Sa voix était un ordre déguisé en douceur, mais elle sait ce que cela signifie.
— Évidemment, répondit-elle en baissant légèrement les yeux, se pliant sous cette fausse gentillesse. Je m'en occupe. Profitez-en pour... faire connaissance, termine-t-elle avec un sourire forcé, s'éclipsant vers la cuisine, le cœur lourd, l'âme en peine.
En s'éloignant, elle sent un regard suivre chacun de ses pas. Ce n'était pas seulement celui de Bertrand. Jonas, derrière ses sourires et ses plaisanteries, la scrute avec une attention inquiète. Il voit la vérité derrière les sourires feints, derrière cette façade de calme. Mais que peut-il vraiment faire ? Il est là, impuissant, témoin d'une scène qui le dévore intérieurement.
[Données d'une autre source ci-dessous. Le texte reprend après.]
/-- The samples of the symbols from the `k`-th on. -/
theorem symbolSamples_eq (f : Frame) (t0 : Time) (k n : Nat) :
    symbolSamples ((List.range' k n).map (symbolAt f)) (after t0 (pulseStart k)) =
      (List.range' k n).flatMap fun j => pulseEdges (nominalPulse f t0 j) := by
  induction n generalizing k with
  | zero => rfl
  | succ n ih =>
    have next : after t0 (pulseStart k) + ((symbolAt f k).on + (symbolAt f k).off) = after t0 (pulseStart (k + 1)) := by
      rw [symbolAt_on_off, pulseStart_succ, ← after_after]
      rfl
    have edges : pulse (symbolAt f k).on (after t0 (pulseStart k)) = pulseEdges (nominalPulse f t0 k) := by
      rw [pulse, pulseEdges, nominalPulse, symbolAt_on, ← after_after]
      rfl
    rw [List.range'_succ, List.map_cons, symbolSamples, next, ih, edges, List.flatMap_cons]

/-- A transmission is the 42 nominal pulses (R89, R154). -/
theorem frameSamples_eq (f : Frame) (t0 : Time) :
    symbolSamples (frameSymbols f) t0 = samplesOf (nominalPulse f t0) := by
  have samples := symbolSamples_eq f t0 0 42
  rw [show pulseStart 0 = 0 from rfl, after_zero] at samples
  rw [frameSymbols_eq, samples, samplesOf, List.range_eq_range']
  rfl

theorem receiveFrame_eq (f : Frame) (s : State) :
    receiveFrame f s = receiveWave (samplesOf (nominalPulse f s.clock)) 52250#32 s := by
  rw [receiveFrame, frameSamples_eq]
  rfl

theorem slotSamples_eq (bs : List Bool) (t0 : Time) (n : Nat) :
    slotSamples bs (after t0 (250 * n)) = (bs.zipIdx n).map fun p => (p.1, after t0 (250 * p.2)) := by
  induction bs generalizing n with
  | nil => rfl
  | cons b bs ih =>
    have next : after t0 (250 * n) + Config.slot = after t0 (250 * (n + 1)) := by
      rw [Nat.mul_succ, ← after_after]
      rfl
    rw [slotSamples, next, ih, List.zipIdx_cons, List.map_cons]

theorem receiveUnlisted_slots (bs : List Bool) (s : State) : receiveUnlisted (.slots bs) s =
    receiveWave (slotsAsSamples bs s.clock) (BitVec.ofNat 32 (250 * bs.length)) s := by
  have samples : slotSamples bs s.clock = slotsAsSamples bs s.clock := by
    simpa [slotsAsSamples] using slotSamples_eq bs s.clock 0
  have dur : BitVec.ofNat 32 bs.length * Config.slot = BitVec.ofNat 32 (250 * bs.length) := by
    rw [Nat.mul_comm, BitVec.ofNat_mul]
    rfl
  rw [receiveUnlisted, samples, dur]

/-- Settles O53: a string of slots is the wave of its samples. -/
theorem otherSlotStringsAreTheirPulses : Obligations.OtherSlotStringsAreTheirPulses := by
  intro bs e s rest unlisted
  have step := step_call_of_error (s := { s with script := .call (.slots bs) :: rest }) rfl unlisted
  rw [receiveUnlisted_slots] at step
  refine ⟨_, step, receiveWave_arrives .., ?_, rfl, rfl, rfl, rfl, rfl, rfl, fun none => ?_⟩
  · simp [receiveWave_eq, slotsAsSamples]
  · refine accepted_eq_iff.mp (rxFeed_none fun r mem => ?_)
    have quiet : Delivery.rx r ∈ List.replicate bs.length (Delivery.rx .none) := none ▸ List.mem_map_of_mem mem
    simpa using List.eq_of_mem_replicate quiet

end Sys2Proof.Claims
end

section
/-!
PROOF. Symbols and frames on the line (R121 to R128, R202): a line last seen high is a low one whose rise is recorded,
and then each pulse is a fall.
-/

namespace Sys2Proof.Claims

open Sys2Proof Sys2Proof.Machine

/-! ## The first pulse, on a low or a high line -/

/-- The group with the line seen low. -/
def lowered (rx : RxGroup) : RxGroup := { rx with lastLevel := false }

/-- When the line rose: the recorded rise, where the receiver saw it on before (R190). -/
def lineRise (rx : RxGroup) (rise : Time) : Time := if rx.lastLevel = true then rx.tRise else rise

theorem lowered_of_low {rx : RxGroup} (low : rx.lastLevel = false) : lowered rx = rx := by
  rw [lowered, ← low]

/-- A pulse on any line is a pulse on a low line from the recorded rise on. -/
theorem rxFeed_firstPulse (rx : RxGroup) (q : Time × Time) :
    rxFeed (pulseEdges q) rx = rxFeed (pulseEdges (lineRise rx q.1, q.2)) (lowered rx) := by
  cases level : rx.lastLevel with
  | false => rw [lowered_of_low level, lineRise, level, if_neg Bool.false_ne_true]
  | true =>
    rw [rxFeed_pulseEdges (rx := lowered rx) rfl, lineRise, if_pos level]
    simp only [pulseEdges, rxFeed, rxSample_same level.symm, quietly, rxSample_fall level, List.append_nil]
    rfl

/-- The pulses with the first one's rise put where the line rose. -/
def fromLineRise (rx : RxGroup) (p : Nat → Time × Time) : Nat → Time × Time
  | 0 => (lineRise rx (p 0).1, (p 0).2)
  | k + 1 => p (k + 1)

theorem bitPulses_fromLineRise (rx : RxGroup) (p : Nat → Time × Time) (n : Nat) :
    bitPulses (fromLineRise rx p) n = bitPulses p n := rfl

theorem rxFeed_samplesOf (rx : RxGroup) (p : Nat → Time × Time) :
    rxFeed (samplesOf p) rx = rxFeed (samplesOf (fromLineRise rx p)) (lowered rx) := by
  rw [samplesOf_eq, samplesOf_eq, bitPulses_fromLineRise, List.append_assoc, List.append_assoc, rxFeed_append,
    rxFeed_firstPulse, rxFeed_append (pulseEdges (fromLineRise rx p 0))]
  rfl

/-! ## A symbol -/

/-- One symbol is one fall, on any line (R90, R192). -/
theorem receiveSymbol_eq (y : Symbol) (s : State) :
    receiveSymbol y s =
      { s.takeRx (rxFall (s.clock + y.on) ((lowered s.rx).risenAt (lineRise s.rx s.clock))) with
        delivered := .rx .none ::
          (s.takeRx (rxFall (s.clock + y.on) ((lowered s.rx).risenAt (lineRise s.rx s.clock)))).delivered
        script := .clock (s.clock + (y.on + y.off)) :: s.script } := by
  have edges : symbolSamples [y] s.clock = pulseEdges (s.clock, s.clock + y.on) := rfl
  rw [receiveSymbol, receiveWave_eq, edges, rxFeed_firstPulse, rxFeed_pulseEdges (rx := lowered s.rx) rfl]
  rfl

/-- On a low line the rise is that of the symbol. -/
theorem receiveSymbol_low {s : State} (low : s.rx.lastLevel = false) (y : Symbol) {o : RxOut}
    (fall : rxFall (s.clock + y.on) (s.rx.risenAt s.clock) = o) :
    receiveSymbol y s = { s.takeRx o with
      delivered := .rx .none :: (s.takeRx o).delivered
      script := .clock (s.clock + (y.on + y.off)) :: s.script } := by
  rw [receiveSymbol_eq, lowered_of_low low, lineRise, low, if_neg Bool.false_ne_true, fall]

/-- The width of a pulse that rose when the clock showed `t`. -/
theorem width_eq (t w : Time) : t + w - t = w := add_sub_cancel_left t w

theorem rxFall_of_start_marker {t : Time} {rx : RxGroup} (start : classifyWidth rx.wStartHi (t - rx.tRise) = .start) :
    rxFall t rx = { rx := { rx with buf := 0#40, count := 0#6, tStart := t }, result := .none, reason := (rxStart t rx).reason } := by
  obtain ⟨group, result⟩ := rxStart_eq t rx
  rw [rxFall_of_start start, ← group, ← result]

theorem rxStart_reasons (t : Time) (rx : RxGroup) : (rxStart t rx).reason.toList = truncation rx := by
  rw [rxStart_reason, truncation]
  split <;> rfl

/-- On a high line the symbol's fall ends the pulse that began at the recorded rise. -/
theorem receiveSymbol_high {s : State} (high : s.rx.lastLevel = true) {i : Instr} {y : Symbol} {on total : Nat}
    (arm : exec i s = .next (receiveSymbol y s)) (on_eq : y.on = BitVec.ofNat 32 on)
    (total_eq : y.on + y.off = BitVec.ofNat 32 total) :
    ∃ t, exec (.rxFall (after s.clock on)) { s with rx := { s.rx with lastLevel := false } } = .next t ∧
      exec i s = .next { t with delivered := .rx .none :: t.delivered,
                                script := .clock (after s.clock total) :: s.script } := by
  have recorded : (lowered s.rx).risenAt (lineRise s.rx s.clock) = lowered s.rx := by
    rw [lineRise, if_pos high]
    rfl
  refine ⟨_, exec_rxFall .., ?_⟩
  rw [arm, receiveSymbol_eq, recorded, total_eq, on_eq]
  rfl

/-- Settles O42: the class of each nominal width on a low line, the fall's own on a high line. -/
theorem symbolOnTheWire : Obligations.SymbolOnTheWire := by
  intro s
  refine ⟨fun low => ⟨fun wide => ?_, fun narrow => ?_, ⟨_, exec_rxBit .., ?_⟩, ⟨_, exec_rxBit .., ?_⟩⟩, fun high => ?_⟩
  · have start : classifyWidth s.rx.wStartHi (s.clock + Symbol.start.on - s.clock) = .start := by
      rw [width_eq, classifyWidth_eq_start_iff]
      exact ⟨by decide, wide⟩
    refine congrArg _ ((receiveSymbol_low low .start (rxFall_of_start_marker start)).trans ?_)
    simp only [State.takeRx, rxStart_reasons]
    rfl
  · have noise : classifyWidth s.rx.wStartHi (s.clock + Symbol.start.on - s.clock) = .noise := by
      rw [width_eq, classifyWidth_eq_noise_iff]
      exact ⟨by decide, by decide, fun start => absurd start.2 (Nat.not_lt.mpr narrow)⟩
    exact congrArg _ (receiveSymbol_low low .start (rxFall_of_noise noise))
  · have one : classifyWidth s.rx.wStartHi (s.clock + Symbol.one.on - s.clock) = .bit true := by
      rw [width_eq, classifyWidth_eq_one_iff]
      decide
    exact congrArg _ (receiveSymbol_low low .one (rxFall_of_bit one))
  · have zero : classifyWidth s.rx.wStartHi (s.clock + Symbol.zero.on - s.clock) = .bit false := by
      rw [width_eq, classifyWidth_eq_zero_iff]
      decide
    exact congrArg _ (receiveSymbol_low low .zero (rxFall_of_bit zero))
  · simp only [List.forall_mem_cons, List.not_mem_nil, false_imp_iff, implies_true, and_true]
    exact ⟨receiveSymbol_high high rfl rfl rfl, receiveSymbol_high high rfl rfl rfl, receiveSymbol_high high rfl rfl rfl⟩

/-! ## A frame whose first pulse is a start marker -/

/-- The 84 samples of pulses that carry a frame, with what RX_COMPLETE answers to the 40th bit (R202). -/
theorem rxFeed_carried {rx : RxGroup} {f : Frame} {p : Nat → Time × Time} (low : rx.lastLevel = false)
    (carries : CarriesFrame rx.wStartHi f p) {o : RxOut} (completed : rxComplete (p 40).2 (rx.receiving f p 40) = o) :
    rxFeed (samplesOf p) rx =
      { rx := o.rx.risenAt (p 41).1
        results := List.replicate 81 .none ++ [o.result] ++ List.replicate 2 .none
        reasons := truncation rx ++ o.reason.toList ++ [.strayBit] } := by
  have frame := rxFeed_frame low carries
  have kept := rxComplete_kept (p 40).2 (rx.receiving f p 40)
  rw [completed] at frame kept
  have trailer := rxFall_trailer (rx := o.rx) (q := p 41) (by rw [kept.count, receiving_count le_rfl])
    (kept.wStartHi ▸ carries.trailer)
  rw [samplesOf_eq, rxFeed_append, frame, rxFeed_pulseEdges (kept.lastLevel.trans low), trailer, rxStart_reasons]
  rfl

/-- The receive group when the 40th bit of a transmission begun at `t0` has come (R195). -/
def received (rx : RxGroup) (f : Frame) (t0 : Time) : RxGroup :=
  { rx with lastLevel := false, count := 40#6, buf := f, tRise := after t0 41250, tStart := after t0 1500 }

/-- The first pulse of a transmission begun at `t0` is a start marker to this receiver (R193). -/
def IsStart (rx : RxGroup) (t0 : Time) : Prop :=
  1300 < measuredWidth rx t0 (after t0 1500) ∧ measuredWidth rx t0 (after t0 1500) < rx.wStartHi.toNat

theorem fromLineRise_carries {rx : RxGroup} {f : Frame} {t0 : Time} (start : IsStart rx t0) :
    CarriesFrame rx.wStartHi f (fromLineRise rx (nominalPulse f t0)) := by
  have first : (nominalPulse f t0 0).1 = t0 := after_zero t0
  refine carriesFrame_of_windows ?_ fun k hk hk' => ?_
  · simp only [fromLineRise, first]
    exact start
  · obtain ⟨k, rfl⟩ := Nat.exists_eq_add_of_le' hk
    rw [fromLineRise, nominalPulse_width f t0 hk', pulseWidth, if_neg (Nat.succ_ne_zero k)]
    split <;> omega

/-- The fall of the 40th bit. -/
def lastBitFall (f : Frame) (t0 : Time) : Time := (nominalPulse f t0 40).2

/-- A transmission on any line, its first pulse a start marker. -/
theorem rxFeed_transmission {rx : RxGroup} {f : Frame} {t0 : Time} (start : IsStart rx t0) {o : RxOut}
    (completed : rxComplete (lastBitFall f t0) (received rx f t0) = o) :
    rxFeed (samplesOf (nominalPulse f t0)) rx =
      { rx := o.rx.risenAt (after t0 42250)
        results := List.replicate 81 .none ++ [o.result] ++ List.replicate 2 .none
        reasons := truncation rx ++ o.reason.toList ++ [.strayBit] } := by
  have group : (lowered rx).receiving f (fromLineRise rx (nominalPulse f t0)) 40 = received rx f t0 := by
    simp [RxGroup.receiving, received, lowered, fromLineRise, nominalPulse, pulseStart, pulseWidth]
  have trailer : (fromLineRise rx (nominalPulse f t0) 41).1 = after t0 42250 := by
    simp [fromLineRise, nominalPulse, pulseStart]
  have counted : truncation (lowered rx) = truncation rx := rfl
  have first : lastBitFall f t0 = (fromLineRise rx (nominalPulse f t0) 40).2 := by simp [lastBitFall, fromLineRise]
  rw [← group, first] at completed
  have carries : CarriesFrame (lowered rx).wStartHi f (fromLineRise rx (nominalPulse f t0)) := fromLineRise_carries start
  have feed := rxFeed_carried (rx := lowered rx) rfl carries completed
  rw [rxFeed_samplesOf, feed, trailer, counted]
Dans la cuisine, Nelly pose les assiettes et s'appuie contre le plan de travail. Ses mains tremblent, et elle ferme les yeux un instant pour reprendre son souffle. Elle sent une présence derrière elle. Sans avoir besoin de se retourner, elle sait de qui il s'agit. Jonas.
— Nelly, murmure-t-il doucement, sa voix pleine de tendresse et de compréhension.
Elle ouvre les yeux, mais reste figée, le regard fixé sur le mur. Une partie d'elle souhaite se tourner, tomber dans ses bras, lui dire tout ce qu'elle retient depuis trop longtemps. Mais elle sait que c'est impossible.
— Je vais bien, dit-elle d'une voix à peine audible. Retourne auprès de lui s'il te plaît.